All that is not ego is by nature exotic, outside the familiar and usually protected and defended precinct of the self, as so, as we awaken to a life beyond egotistic narcissism, we might feel and attraction to the unfamiliar.” [p. 24]

As I read these words of protection and of defensiveness of the ego, I thought of how people and communities sometimes close the doors of their communities to strangers. When things go wrong, there is an assumption that a stranger is at fault, is the cause. Of course, they are telling the truth, but that truth is blind as the stranger to blame is usually the personal and community shadow, not some outsider who has recently put in an appearance into their community. That attitude changes with more exposure through face-to-face interactions due to communication needs of the workplace or through involvement in children’s school life and extra-curricular activities. When the attitude changes, it is due to a person and a community taking back unconscious projections, something that opens another door, the door of soul.

When we are living only a portion of what a human being is capable of, our lives are incomplete. . . .  Defending ourselves against the stranger is a way of keeping out our own potentiality. The diminishment of our acquaintances is a diminishment of ourselves.”

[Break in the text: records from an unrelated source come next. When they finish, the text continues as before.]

-- ==== Sys2Proof/Syntax.lean ====
section
/-! DEFINITION. The commands of the station: one constructor per row of spec/opcode_table.json. -/

namespace Sys2Proof

/-- The events and operations that reach a station. The rule cited with each is the table's. -/
inductive Instr where
  /-- POWER_ON (R165): the strap pins STN and RSZ, BUS_SENSE, PFW_N asserted, BAT_SENSE. -/
  | powerOn (stn rsz : BitVec 3) (busSense pfw batSense : Bool)
  /-- LOADING_END (R167): which records failed their check. -/
  | loadingEnd (report : LoadReport)
  /-- BUS_POWER_FALL (R159). -/
  | busPowerFall (cause : FallCause)
  /-- BUS_POWER_RISE (R159). -/
  | busPowerRise (cause : RiseCause)
  /-- BATTERY_REMOVED (R159): while on battery. -/
  | batteryRemoved
  /-- BATTERY_CHANGE_IN_BUS (R159): fitted or removed while on bus power. -/
  | batteryChangeInBus (fitted : Bool)
  /-- SUPPLY_FAIL (R160). -/
  | supplyFail
  /-- KEY_LINE_CHANGE (R64): a key line takes a level. -/
  | keyLineChange (k : Key) (down : Bool)
  /-- KEY_PRESS (R65): the debounce timer of a key expires with its line DOWN. -/
  | keyPress (k : Key)
  /-- KEY_RELEASE (R70): the debounce timer of a key expires with its line UP. -/
  | keyRelease (k : Key)
  /-- ENTRY_TIMER_EXPIRY (R67). -/
  | entryTimerExpiry
  /-- RESET_TIMER_EXPIRY (R70). -/
  | resetTimerExpiry
  /-- WIPE_WINDOW_EXPIRY (R72). -/
  | wipeWindowExpiry
  /-- HELD_ENTRY_TIMER_EXPIRY (R69). -/
  | heldEntryTimerExpiry
  /-- HELD_CHANGE_TIMER_EXPIRY (R77). -/
  | heldChangeTimerExpiry
  /-- BATTERY_OPEN_EXPIRY (R13). -/
  | batteryOpenExpiry
  /-- PULSE_TIMER_EXPIRY (R20). -/
  | pulseTimerExpiry
  /-- HOLD_DEADLINE_REACHED (R109). -/
  | holdDeadlineReached
  /-- POLICY_TIMER_EXPIRY (R122): of one policy timer. -/
  | policyTimerExpiry (t : TimerNo)
  /-- PROGRESS_TIMER_EXPIRY (R154). -/
  | progressTimerExpiry
  /-- INACTIVITY_TIMER_EXPIRY (R161). -/
  | inactivityTimerExpiry
  /-- WAKE (R163): by a key held pressed or a dominant edge. -/
  | wake (source : WakeSource)
  /-- WARMUP_END (R164). -/
  | warmupEnd
  /-- IDLE_GAP_REACHED (R23). -/
  | idleGapReached
  /-- OPEN_ROUND (R48). -/
  | openRound
  /-- RETRY_DUE (R48): the not-before time of the request of this kind passes. -/
  | retryDue (kind : RoundKind)
  /-- ROUND_START (R23). -/
  | roundStart
  /-- LATE_ROUND_SEEN (R24). -/
  | lateRoundSeen
  /-- FIELD_MARK (R25): the level read at a field's or section's mark. -/
  | fieldMark (level : Level)
  /-- FIELD_END (R40): a field ends, with what was read in it. In a slotted map bit n is set when slot n
  was read dominant; in every other field the operand is the number on the line, dominant reading 0. -/
  | fieldEnd (read : LineBits)
  /-- HOLD_FIELD_END (R30). -/
  | holdFieldEnd
  /-- HOLD_MAX_EXPIRY (R31). -/
  | holdMaxExpiry
  /-- LINE_STUCK_EXPIRY (R35). -/
  | lineStuckExpiry
  /-- LINE_RELEASED (R35). -/
  | lineReleased
  /-- ROUND_END (R44): ACCEPT ends, with the map read in it. -/
  | roundEnd (accept : Slots)
  /-- HOLD_STORE_FINISHED (R31). -/
  | holdStoreFinished
  /-- HOLD_STORE_FAILED (R31). -/
  | holdStoreFailed
  /-- LATE_STORE_FINISHED (R31): a store begun in a hold field finishes after it. -/
  | lateStoreFinished (owner : HoldOwner)
  /-- JOURNAL_STORE_MADE (R143). -/
  | journalStoreMade
  /-- JOURNAL_STORE_FAILED (R143). -/
  | journalStoreFailed
  /-- TABLE_DESTRUCTION_MADE (R98). -/
  | tableDestructionMade
  /-- CREDENTIAL_STORE_ENDED (R80): made, or failed. -/
  | credentialStoreEnded (made : Bool)
  /-- TALLY_STORE_ENDED (R101). -/
  | tallyStoreEnded (made : Bool)
  /-- HOLD_OWED_STORE_ENDED (R108). -/
  | holdOwedStoreEnded (made : Bool)
  /-- FLAG_STORE_ENDED (R168). -/
  | flagStoreEnded (made : Bool)
  /-- FIXED_MARK_STORE_ENDED (R129). -/
  | fixedMarkStoreEnded (made : Bool)
  /-- POLICY_STORE_ENDED (R174). -/
  | policyStoreEnded (made : Bool)
  /-- READ (R132): of a block of an extent. -/
  | read (extent : Extent) (block : Nat)
  /-- WRITE (R132). -/
  | write (extent : Extent) (block : Nat)
  /-- TRIM (R132). -/
  | trim (extent : Extent) (block : Nat)
  /-- PORT_READY (R137). -/
  | portReady
  /-- ACCESS_COMPLETION (R134): with the bank's status. -/
  | accessCompletion (status : Nat)
  /-- ERASE_COMPLETION (R152): success or failure. -/
  | eraseCompletion (success : Bool)
  /-- PENDING_MARK_STORE_ENDED (R141). -/
  | pendingMarkStoreEnded (made : Bool)
  deriving DecidableEq, Repr

end Sys2Proof
end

At my stage of life, xenophilia is as much about following an inner impulse than it is about discovering the outer world and its inhabitants. I have lived most of my life as a quiet, dependable, old soul. I didn’t do many things that would have been considered foolish or juvenile. But somehow, in this later stage of my life I find the foolish jester making his appearance as if, in spite of my gray hair, I am a youth out to experience all that life has to offer before I have to grow up. This emerging fool is known as the puer in Jungian-speak. Perhaps it is the emergence of this holy fool, this eternal figure of youth that has led me to traipsing around the world, eating all sorts of exotic (and sometimes too exotic) foods and trying to learn enough phrases in the language of each country to be polite and friendly, letting all know that I don’t presume that my language is the only important language. So, instead of sitting at home in our quiet rural community through the seasons of the years remaining to me, I find myself journeying with a youth’s curiosity.